• PROBLEM: Lines below containing the word "none" should be copied out.

_ _ _ _ _ _ _

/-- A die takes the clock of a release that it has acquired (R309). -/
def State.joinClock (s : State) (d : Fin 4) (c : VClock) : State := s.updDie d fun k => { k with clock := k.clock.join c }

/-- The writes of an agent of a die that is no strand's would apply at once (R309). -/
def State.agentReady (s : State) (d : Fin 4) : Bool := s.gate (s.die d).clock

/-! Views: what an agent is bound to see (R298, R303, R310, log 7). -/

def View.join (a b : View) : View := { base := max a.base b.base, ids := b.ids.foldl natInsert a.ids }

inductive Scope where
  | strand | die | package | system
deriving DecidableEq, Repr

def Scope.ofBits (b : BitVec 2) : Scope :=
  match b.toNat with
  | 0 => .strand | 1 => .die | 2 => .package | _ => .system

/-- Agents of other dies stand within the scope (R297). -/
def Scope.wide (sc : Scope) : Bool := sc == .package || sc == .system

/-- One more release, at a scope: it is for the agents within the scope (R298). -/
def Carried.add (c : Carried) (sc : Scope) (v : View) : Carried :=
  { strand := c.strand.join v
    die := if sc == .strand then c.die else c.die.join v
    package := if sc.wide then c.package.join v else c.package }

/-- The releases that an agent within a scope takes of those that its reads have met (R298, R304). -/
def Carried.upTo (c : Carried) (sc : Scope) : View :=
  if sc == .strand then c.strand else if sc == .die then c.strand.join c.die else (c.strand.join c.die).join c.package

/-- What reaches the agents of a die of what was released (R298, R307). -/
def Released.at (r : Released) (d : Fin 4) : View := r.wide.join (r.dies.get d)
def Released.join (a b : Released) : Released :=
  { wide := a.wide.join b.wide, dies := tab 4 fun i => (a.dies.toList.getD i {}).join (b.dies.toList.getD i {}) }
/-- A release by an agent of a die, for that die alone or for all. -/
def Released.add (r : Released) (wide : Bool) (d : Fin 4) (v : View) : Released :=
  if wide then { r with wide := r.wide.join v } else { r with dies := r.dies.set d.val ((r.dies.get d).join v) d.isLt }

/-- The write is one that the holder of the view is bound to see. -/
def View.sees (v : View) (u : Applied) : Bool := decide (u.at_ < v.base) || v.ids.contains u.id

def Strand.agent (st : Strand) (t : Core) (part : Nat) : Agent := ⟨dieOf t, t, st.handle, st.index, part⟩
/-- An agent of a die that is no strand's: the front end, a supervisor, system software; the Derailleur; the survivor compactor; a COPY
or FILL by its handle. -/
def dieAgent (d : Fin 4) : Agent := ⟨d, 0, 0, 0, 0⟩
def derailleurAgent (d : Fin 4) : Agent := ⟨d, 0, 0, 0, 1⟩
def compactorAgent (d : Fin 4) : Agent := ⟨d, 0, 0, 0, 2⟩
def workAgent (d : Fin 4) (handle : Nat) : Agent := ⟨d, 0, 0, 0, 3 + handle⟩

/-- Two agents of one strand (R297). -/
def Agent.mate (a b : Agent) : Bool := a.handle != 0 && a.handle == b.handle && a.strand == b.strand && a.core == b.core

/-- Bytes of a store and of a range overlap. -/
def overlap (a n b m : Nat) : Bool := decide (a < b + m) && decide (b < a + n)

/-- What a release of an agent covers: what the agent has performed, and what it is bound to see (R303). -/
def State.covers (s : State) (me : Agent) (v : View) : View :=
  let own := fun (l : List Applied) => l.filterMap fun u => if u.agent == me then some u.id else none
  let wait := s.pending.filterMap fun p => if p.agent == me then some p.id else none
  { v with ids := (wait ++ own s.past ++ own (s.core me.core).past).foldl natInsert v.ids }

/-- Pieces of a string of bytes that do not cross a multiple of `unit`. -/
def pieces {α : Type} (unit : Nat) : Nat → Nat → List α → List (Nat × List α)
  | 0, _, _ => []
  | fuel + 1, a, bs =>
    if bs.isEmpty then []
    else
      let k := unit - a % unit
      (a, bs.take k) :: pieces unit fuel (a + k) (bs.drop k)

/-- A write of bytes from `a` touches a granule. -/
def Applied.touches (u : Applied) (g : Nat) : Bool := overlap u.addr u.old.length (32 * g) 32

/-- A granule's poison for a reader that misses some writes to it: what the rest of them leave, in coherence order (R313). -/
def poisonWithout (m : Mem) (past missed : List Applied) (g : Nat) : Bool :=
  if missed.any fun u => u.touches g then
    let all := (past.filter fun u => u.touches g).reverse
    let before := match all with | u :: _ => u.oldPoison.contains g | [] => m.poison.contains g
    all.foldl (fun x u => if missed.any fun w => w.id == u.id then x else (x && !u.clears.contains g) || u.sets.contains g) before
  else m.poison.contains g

_ _ _ _ _ _ _

• OUTPUT FOR THIS EXERCISE:
  let own := fun (l : List Applied) => l.filterMap fun u => if u.agent == me then some u.id else none
  let wait := s.pending.filterMap fun p => if p.agent == me then some p.id else none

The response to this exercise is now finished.